Friday, November 30, 2012

Veggie Garden Year Two

July 2012

To start, we had really good intentions for our garden this year.  We thought things were moving forward with the house and we could really commit.  We spent one weekend enlarging the bed around the raised beds because we planned to plant SO many veggies that we would need all this extra space.  Well.... we did not get our act together and none of little baggies of careully procurred seeds got started.  I tried not to beat myself up too much about it.  We had been busy with a lot of stuff both house related and personal and Portland was extremely cold and rainy right through June.

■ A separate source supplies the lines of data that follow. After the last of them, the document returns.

-- ==== Sys2Proof/Machine/Sensor.lean ====
section
/-! DEFINITION. Temperatures from resistance and from thermoelectric voltage (R279). The reference functions are those of
IEC 60751 and IEC 60584-1, which R279 names; their coefficients are PRESUMED from those standards (log entry 14). -/

namespace Sys2Proof.Machine

/-! Temperatures are counted in 1/200 °C, half of the resolution, so that a result rounds to the nearest 0.01 °C. -/

/-- The greatest `j` in `[lo, lo + 2^n)` with `f j ≤ x`, for a rising `f` with `f lo ≤ x`. -/
def bisectRising (f : Int → Int) (x : Int) : Nat → Int → Int
  | 0, lo => lo
  | n + 1, lo => let mid := lo + (2 ^ n : Nat); if f mid ≤ x then bisectRising f x n mid else bisectRising f x n lo

/-- The number of hundredths nearest to the argument at which a rising `f` of 1/200 steps reaches `x`, ties away from
zero. -/
def hundredths (f : Int → Int) (lo x : Int) : Int :=
  let j := bisectRising f x 19 lo
  if j % 2 = 0 then j / 2 else if j < 0 ∧ f j = x then (j - 1) / 2 else (j + 1) / 2

/-! ### Resistance thermometers (IEC 60751) -/

/-- R(t) / R(0) × 1.6 × 10^24 at `j` / 200 °C: 1 + A t + B t² + C (t − 100) t³, the last term below 0 °C. -/
def rtdRatio (j : Int) : Int :=
  1600000000000000000000000 + 31266400000000000000 * j - 23100000000000 * j * j -
    (if j < 0 then 4183 * (j - 20000) * j * j * j else 0)

/-- Temperature in 0.01 °C of a Pt100 or Pt1000 of a resistance in mΩ, held at −200.01 °C or 850.01 °C where it lies
beyond −200 °C to 850 °C. -/
def rtdTemperature (pt1000 : Bool) (r : Int) : Int :=
  let x := r * (if pt1000 then 1600000000000000000 else 16000000000000000000)
  if x < rtdRatio (-40000) then -20001
  else if rtdRatio 170000 < x then 85001
  else hundredths rtdRatio (-40000) x

/-! ### Thermocouples (IEC 60584-1) -/

/-- A coefficient of a reference function in mV: mantissa, and the power of ten that it is divided by. -/
abbrev Coeff := Int × Nat

/-- Type K below and from 0 °C, and type N below and from 0 °C. -/
def typeKLow : List Coeff :=
  [(0, 0), (394501280250, 13), (236223735980, 16), (-328589067840, 18), (-499048287770, 20), (-675090591730, 22),
    (-574103274280, 24), (-310888728940, 26), (-104516093650, 28), (-198892668780, 31), (-163226974860, 34)]
def typeKHigh : List Coeff :=
  [(-176004136860, 13), (389212049750, 13), (185587700320, 16), (-994575928740, 19), (318409457190, 21),
    (-560728448890, 24), (560750590590, 27), (-320207200030, 30), (971511471520, 34), (-121047212750, 37)]
def typeNLow : List Coeff :=
  [(0, 0), (261591059620, 13), (109574842280, 16), (-938411115540, 19), (-464120397590, 22), (-263033577160, 23),
    (-226534380030, 25), (-760893007910, 28), (-934196678350, 31)]
def typeNHigh : List Coeff :=
  [(0, 0), (259293946010, 13), (157101418800, 16), (438256272370, 19), (-252611697940, 21), (643118193390, 24),
    (-100634715190, 26), (997453389920, 30), (-608632456070, 33), (208492293390, 36), (-306821961510, 40)]

/-- Thermoelectric voltages are kept in 10^-52 mV. -/
def emfUnit : Nat := 10 ^ 52

/-- The polynomial at `j` / 200 °C. -/
def polyEmf (cs : List Coeff) (j : Int) : Int :=
  (cs.foldr (fun (k : Coeff) (acc : Int) => k.1 * (10 ^ (72 - k.2) : Nat) + acc * j / 200) 0) / (10 ^ 20 : Nat)

/-- e^(-y) in 2^-128, for y in 2^-128: the series of a 256th of it, raised again. -/
def expNeg (y : Int) : Int :=
  let one : Int := (2 ^ 128 : Nat)
  let z := y / 256
  let (s, _) := (List.range 40).foldl (fun (a : Int × Int) (k : Nat) =>
    (a.1 + a.2, -(a.2 * z / one) / ((k : Int) + 1))) (0, one)
  (List.range 8).foldl (fun (v : Int) _ => v * v / one) s

/-- The exponential term of type K from 0 °C. -/
def typeKBump (j : Int) : Int :=
  let d := 50 * j - 1269686
  1185976 * expNeg (1183432 * d * d * (2 ^ 128 : Nat) / (10 ^ 18 : Nat)) * (10 ^ 45 : Nat) / (2 ^ 128 : Nat)

/-- The reference function of type K or N at `j` / 200 °C. -/
def tcEmf (typeN : Bool) (j : Int) : Int :=
  if typeN then polyEmf (if j < 0 then typeNLow else typeNHigh) j
  else if j < 0 then polyEmf typeKLow j
  else polyEmf typeKHigh j + typeKBump j

/-- The span of the reference functions: −270 °C to 1,372 °C (K) or 1,300 °C (N). -/
def tcLow : Int := -54000
def tcHigh (typeN : Bool) : Int := if typeN then 260000 else 274400

/-- Temperature in 0.01 °C of a thermocouple from its voltage in 0.5 µV and the cold junction in 0.01 °C. Outside the span of the
reference function no temperature is stated: a free value (DESIGN CHOICE, log entry 14). -/
def tcTemperature (typeN : Bool) (v cj : Int) : Int :=
  let x := v * (emfUnit / 2000 : Nat) + tcEmf typeN (2 * cj)
  if tcLow ≤ 2 * cj ∧ 2 * cj ≤ tcHigh typeN ∧ tcEmf typeN tcLow ≤ x ∧ x ≤ tcEmf typeN (tcHigh typeN) then
    hundredths (tcEmf typeN) tcLow x
  else Config.tcTemperature typeN v cj

end Sys2Proof.Machine
end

I went to the local nursery and got:  four tomato plants, three pepper plants, 2 zucchinis, 1 yellow squash, 1 cucumber, 2 snap peas, 1 pumpkin, and tons of brocolli.   The good news is I planted them all, as well as put some direct seed carrots in the ground.  Josh had planted some onions several months before and these came in as well.  Really that is about all I can say.  We put them in the ground.  There was no watering, pruning or attempt to add any additions to the garden.  I was so dazed I even forgot I needed a second pumpkin plant as a pollinator, so I, in effect, planted a vine. 

The good news, is everything in Portland grows and most of our seedlings took off and running.  As with the year before we started getting a massive zucchini stash, endless tomatoes and so many volunteer tomatoes from the year before we could have started a business. The broccoli never seemed to quite work out, and I only got about 8 carrots out of the deal.  I never planted lettuce, or bush beans, or any other seeds. 

The asapargus came back from the year prior, but was still too small to harvest, my neighbor donated a artichoke plant which thrived and gave us three delicious small chokes and beautiful flowers. Our blueberries and strawberries made plenty of fruit all though so small they were often tart and barely worth picking.  I truly look forward to the summer where I plant and stage my garden so that I have numerous different veggies growing throughout the early spring into late fall.
 
What I can tell you the yard got a lot of attention this year.  By the end of the summer, I had pulled out all the dandelions in the yard (only for 50% to grow back).  I re-edge all the beds, added new shurbs, trees, bulbs, and flowers. The plants from two years prior started to really take off and grow.  The hydrangeas doubled in size as well as did the rosemary and lavenders. Our cherry trees which started at my height were over 10 feet tall. IOur landscaping was defiantely starting to feel more mature and less nursery basic.  It was moving forward!